Fuck, she’s going to kill me….

I tap my finger against my leg as the need to have her wrapped around me on my bike pulls hard. I can’t go this long without seeing her again, hearing her beautiful voice; it’s time to tell her everything, and honestly, I don’t know who will be more pissed, her for what I did or me for what she made me do.

I hear the creak of the metal door and bite my bottom lip as the beautiful woman walks out the back exit looking sheepish. She’s hunched over a little. Worried about being caught, and laughter bubbles up in me. I have to be serious, though, even if it’s hard to be right now.

I take a good look at her as she gently shuts the door, hoping not to alert security. But I’ve already spoken with them, so the silent alarm she’s just set off won’t get a second thought.

I tilt my head. She’s changed. Her waist is narrower, her cheekbones sunken, and she looks so fucking sad, and I hate it. She used to have this glow about her, but it’s gone.

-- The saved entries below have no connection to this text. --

/-- The address of the lowest-numbered free transit slot for a miss (R293 step 1). -/
def freeTransit (h : Hw) (m : Miss) : Option Nat :=
  let o := missObj h m
  ((List.range o.slots).map (fun k => o.transit + 65536 * k)).find? (fun a => !(h.tiers.misses.any (fun n =>
    decide (slipOwner h n.slip = slipOwner h m.slip ∧ n.obj = m.obj ∧ n.transit = some a))))

/-- Give free transit slots to waiting misses in arrival order, each with a place of its ferry; a miss for a bolt already in transit
shares its slot (R293, R294, R400). -/
def grantTransit (h : Hw) : Hw :=
  h.tiers.misses.foldl (fun h m =>
    match m.transit with
    | some _ => h
    | none =>
      let p := slipOwner h m.slip
      let shared := (h.tiers.misses.find? (fun n => decide (slipOwner h n.slip = p ∧ n.obj = m.obj ∧ n.bolt = m.bolt)
        && n.transit.isSome)).bind (·.transit)
      let slot := if missPlace h (servingFerry (slipAt h m.slip)) then (match shared with
        | some k => some k
        | none => freeTransit h m) else none
      { h with tiers := { h.tiers with misses := h.tiers.misses.map (fun n => if n = m then { n with transit := slot } else n) } })
    h

/-- Why a descriptor whose operand bolts are looked up goes no further. -/
inductive MissStop where
  | unknown              -- OBJ_UNKNOWN
  | poisoned             -- its map entry arrived poisoned (R736)
  | bad (b : Bad)
deriving DecidableEq, Repr

/-- The operand bolts of a dispatched descriptor that miss: word 0 of each one's map entry is read (R292). -/
def missesFor (hm : HM) (s : Nat) (d : Desc) : HM × Except MissStop (List Miss) :=
  let p := slipOwner hm.1 s
  (operandBolts d).foldl (fun (acc : HM × Except MissStop (List Miss)) b =>
    match acc.2 with
    | .error _ => acc
    | .ok ms =>
      let o := boundObj acc.1.1 s d b.2.2.1
      if !o.used ∨ b.2.2.2 ≥ o.count then (acc.1, .error .unknown)
      else
        let r := readEntry acc.1 (slipDie s) p (entryAddr o b.2.2.2)
        match r.2 with
        | .poisoned => (r.1, .error .poisoned)
        | .bad x => (r.1, .error (.bad x))
        | .ok e =>
          let t := tagAt r.1.1 b.1 b.2.1
          if t.valid ∧ t.obj = b.2.2.1 ∧ t.bolt = b.2.2.2 ∧ t.version = e.version then (r.1, .ok ms)
          else (r.1, .ok (ms ++ [{ slip := s, seq := d.seq, loom := b.1, slot := b.2.1, obj := b.2.2.1, bolt := b.2.2.2 }])))
    (hm, .ok [])

/-- End a descriptor whose operand bolts cannot be looked up (Table 9.11). -/
def missStop (h : Hw) (s : Nat) (d : Desc) : MissStop → Hw
  | .unknown => haltDesc h s d 0x29
  | .poisoned => endDesc h s d 0x01 0
  | .bad (.refused a) => haltRefused h s d a
  | .bad .absent => endDesc h s d (goneStatus h) 0
  | .bad .gated => endDesc h s d 0x06 0

/-- Whether a descriptor still waits for a miss. -/
def missing (h : Hw) (s : Nat) (seq : W32) : Bool := h.tiers.misses.any (fun m => decide (m.slip = s ∧ m.seq = seq))

/-- Drop the misses of a descriptor. -/
def dropMisses (h : Hw) (s : Nat) (seq : W32) : Hw :=
  { h with tiers := { h.tiers with misses := h.tiers.misses.filter (fun m => !decide (m.slip = s ∧ m.seq = seq)) } }

/-- One bolt miss is served (R293 steps 2 to 6, R294): the bolt is read into its transit slot, checked, copied into every
bobbin slot that waits for it, tagged, and the transit slot freed. -/
def missFill (hm : HM) (s : Nat) (seq : W32) : HM :=
  match hm.1.tiers.misses.find? (fun m => decide (m.slip = s ∧ m.seq = seq) && m.transit.isSome) with
  | none => hm
  | some m =>
    match findDesc (slipAt hm.1 s) seq with
    | none => (dropMisses hm.1 s seq, hm.2)
    | some d =>
      let p := slipOwner hm.1 s
      let o := boundObj hm.1 s d m.obj
      let die := slipDie s
      let r := readEntry hm die p (entryAddr o m.bolt)
      let stop (hm : HM) (f : Hw → Hw) : HM := (grantTransit (f (dropMisses hm.1 s seq)), hm.2)
      match r.2 with
      | .bad b => stop r.1 (fun h => missStop h s d (.bad b))
      | .poisoned => stop r.1 (fun h => missStop h s d .poisoned)
      | .ok e =>
        if mapBad r.1.1 o e then stop r.1 (fun h => haltDesc h s d 0x26)
        else if e.state = 3 then
          ({ r.1.1 with tiers := { r.1.1.tiers with misses := r.1.1.tiers.misses.map (fun n => if n = m then { n with waited := true } else n) } }, r.1.2)
        else
          let c := readBolt r.1 die p o.format e
          match c.2 with
          | .error b => stop c.1 (fun h => missStop h s d (.bad b))
          | .ok b =>
            let h1 := if b.rejected then codecCheck c.1.1 s d m.obj m.bolt else c.1.1
            let w := writePlain (h1, c.1.2) p (m.transit.getD 0 / 64) 0xFFFF b
            match w.2 with
            | .refused a => stop w.1 (fun h => haltRefused h s d a)
            | _ =>
              let mine (n : Miss) : Bool := decide (slipOwner hm.1 n.slip = p ∧ n.obj = m.obj ∧ n.bolt = m.bolt ∧ n.transit = m.transit)
              let served := w.1.1.tiers.misses.filter mine
              let h2 := served.foldl (fun h n => match findDesc (slipAt h n.slip) n.seq with
                | some dn => fillFor h dn n.loom n.slot n.obj n.bolt e.version b
                | none => h) w.1.1
              let h3 := served.foldl (fun h n =>
                let x := slipAt h n.slip
                match findDesc x n.seq with
                | some dn => setSlip h n.slip (setDesc x { dn with poison := dn.poison || decide (b.pm ≠ 0), off := dn.off || b.off })
                | none => h) h2
              (grantTransit { h3 with tiers := { h3.tiers with misses := h3.tiers.misses.filter (fun n => !mine n) } }, w.1.2)

/-- BOLT_WAIT: WAIT_LIMIT has passed since the first read (R284, Table 9.11), for a bolt operation at its entry or for a
descriptor whose bolt miss meets a WRITING entry (R285): word 0 is read a last time, and the operation halts where it must still wait. -/
def boltGiveUp (hm : HM) (s : Nat) (seq : W32) : HM :=
  match findDesc (slipAt hm.1 s) seq with
  | some d =>
    if boltWaiting d then boltAgain hm s d (max hm.1.tb.now (boltLimit hm.1 s d))
    else match hm.1.tiers.misses.find? (fun m => decide (m.slip = s ∧ m.seq = seq) && m.waited) with
      | some m =>
        let hm1 := missFill (advanceTo hm.1 (d.since + 1000 * (boundObj hm.1 s d m.obj).waitUs), hm.2) s seq
        if hm1.1.tiers.misses.any (fun n => decide (n.slip = s ∧ n.seq = seq) && n.waited) then
          (grantTransit (haltDesc (dropMisses hm1.1 s seq) s d 0x27), hm1.2)
        else hm1
      | none => hm
  | none => hm

end Sys2Proof.Machine
end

The urge to bring it back hits me deep.

As soon as she shuts the door, she visibly tenses, and I cross my arms over my chest and smirk.

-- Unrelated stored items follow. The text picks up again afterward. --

/-- POOL_ALLOC (R497, R498); one that waits in the queue already was walked again (R368) and waits on. -/
def poolAlloc (hm : HM) (s : Nat) (d : Desc) : HM :=
  let h := hm.1
  let p := slipOwner h s
  let id := leAt d.bytes 0x10 1
  let c := leAt d.bytes 0x12 1
  let x := poolAt h p id
  if x.queue.any (fun w => decide (w.slip = s ∧ w.seq = d.seq)) then (putDesc h s { d with phase := .waiting }, hm.2)
  else if id > 63 ∨ !x.used ∨ (leAt d.bytes 0x18 8 = 0 ∧ c > 2) then (haltDesc h s d 0x44, hm.2)
  else if x.poison then (endDesc h s { d with poison := true } 0x01 0, hm.2)
  else if x.queue.isEmpty ∧ poolFreeCount x ≥ c then serveAlloc hm s p id d c
  else if leAt d.bytes 0x13 1 = 1 then (endDesc h s d 0x03 0, hm.2)
  else
    let h1 := putDesc h s { d with phase := .waiting, since := h.tb.now, begun := true }
    (setPool h1 p id { x with queue := x.queue ++ [{ slip := s, seq := d.seq, count := c }] }, hm.2)

/-- The indices a POOL_FREE returns: inline, or read from buffer 0 (R499, R736). -/
def freeIndices (hm : HM) (s : Nat) (d : Desc) (c : Nat) : HM × Except Bad (Bool × List Nat) :=
  if leAt d.bytes 0x18 8 = 0 then (hm, .ok (false, (List.range c).map (fun i => leAt d.bytes (0x20 + 4 * i) 4)))
  else
    (List.range c).foldl (fun (acc : HM × Except Bad (Bool × List Nat)) i =>
      match acc.2 with
      | .error e => (acc.1, .error e)
      | .ok r =>
        let one := (List.range 4).foldl (fun (a : HM × Except Bad (Bool × List Byte)) k =>
          match a.2, extAddr d.extents 0 (4 * i + k) with
          | .ok q, some (ca, _) =>
            let g := engineRead a.1 (slipDie s) (slipOwner hm.1 s) true ca 1
            (match g.2.v with
             | .refused x => (g.1, .error (.refused x))
             | .absent => (g.1, .error .absent)
             | .off => (g.1, .error .gated)
             | _ => (g.1, .ok (q.1 || g.2.poison, q.2 ++ g.2.bytes)))
          | x, _ => (a.1, x)) (acc.1, .ok (false, []))
        match one.2 with
        | .error e => (one.1, .error e)
        | .ok q => (one.1, .ok (r.1 || q.1, r.2 ++ [leNat q.2])))
      (hm, .ok (false, []))

/-- POOL_FREE (R499). -/
def poolFree (hm : HM) (s : Nat) (d : Desc) : HM :=
  let h := hm.1
  let p := slipOwner h s
  let id := leAt d.bytes 0x10 1
  let c := leAt d.bytes 0x12 1
  let x := poolAt h p id
  if id > 63 ∨ !x.used ∨ (leAt d.bytes 0x18 8 = 0 ∧ c > 8) then (haltDesc h s d 0x44, hm.2)
  else if x.poison then (endDesc h s { d with poison := true } 0x01 0, hm.2)
  else
    let r := freeIndices hm s d c
    match r.2 with
    | .error b => (failAccess r.1.1 s d b, r.1.2)
    | .ok (true, _) => (endDesc r.1.1 s { d with poison := true } 0x01 0, r.1.2)
    | .ok (false, vs) =>
      if poolFreeCount x + c > x.entries then (haltDesc r.1.1 s d 0x45, r.1.2)
      else
        let ix := poolIndices r.1 x vs
        let w := poolPut ix.1 p id ix.2 d.seq.toNat
        match w.2 with
        | .refused a => (haltRefused w.1.1 s d a, w.1.2)
        | .absent => (endDesc w.1.1 s d (goneStatus w.1.1) 0, w.1.2)
        | v => settle (endDesc w.1.1 s { d with result := leBytes 16 (poolAt w.1.1 p id).tail.toNat } (if v = Verdict.off then 0x06 else 0) 0,
            w.1.2)

/-- A queued allocation's timeout passes (R498, R521): it leaves the queue and stops its slip. -/
def poolTimeout (hm : HM) (s : Nat) (seq : W32) (op off : Nat) : HM :=
  match findDesc (slipAt hm.1 s) seq with
  | some d =>
    let us := leAt d.bytes off 4
    let queued := hm.1.sync.pools.any (fun e => e.2.queue.any (fun w => decide (w.slip = s ∧ w.seq = seq)))
    if opcode d = op ∧ us ≠ 0 ∧ queued then
      settle (endDesc (withdrawWaits (advanceTo hm.1 (d.since + 1000 * us)) s (fun q => decide (q = seq))) s d 0x03 0, hm.2)
    else hm
  | none => hm

/-- A ledger descriptor reaches its unit: it waits behind an extend that holds the ledger (R521), or is performed. -/
def ledgerDesc (hm : HM) (s : Nat) (d : Desc) : HM :=
  let n := leAt d.bytes 0x10 2
  let x := ledgerAt hm.1 n
  if ledgerOwner hm.1 n = slipOwner hm.1 s && (x.held || !x.queue.isEmpty) then
    let h1 := putDesc hm.1 s { d with phase := .waiting, since := hm.1.tb.now }
    (setLedger h1 n { x with queue := x.queue ++ [(s, d.seq)] }, hm.2)
  else settle (ledgerOp hm s d)

/-- POOL_DESTROY halts every queued allocation (R501): a POOL_ALLOC with POOL_BAD, an extend with LEDGER_POOL. -/
def destroyPool (hm : HM) (p id : Nat) : HM :=
  let x := poolAt hm.1 p id
  let h1 := x.queue.foldl (fun h w =>
    let h0 := match w.ledger with
      | some n => setLedger h n { ledgerAt h n with held := false }
      | none => h
    match findDesc (slipAt h0 w.slip) w.seq with
    | some d => haltDesc h0 w.slip d (if w.ledger.isSome then 0x42 else 0x44)
    | none => h0) (setPool hm.1 p id { x with queue := [] })
  settle (setPool h1 p id {}, hm.2)

end Sys2Proof.Machine
end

She knows I’m here. Our bodies are in tune with each other’s, and the only reason I didn’t feel her going into Noah’s room is because I felt so fucking numb, only feeling alive again when I saw her.

Fuck, she’s a vision.

She takes several deep breaths, her shoulders rising and falling. Before she can open the door with the hand I see slowly making its way back to the handle, I call out, “Don’t even think about it, Pixie. Get on the bike; it’s time you and I have a chat.”

She doesn’t move, her body visibly shaking. I know it is not out of fear but anger and hurt that I put her through. I plead, “Please, Pixie, half an hour, that’s all I ask….”

I wait a few minutes, silently promising to throw her over my shoulder if she doesn’t come, when she slowly turns, and our eyes connect. My body lights up, and the feeling of fire hits me.

My Pixie.

She takes a deep breath and walks toward me. My breathing is easier the closer she gets, all the anger slowly easing, and the hollow feeling dissipating around me.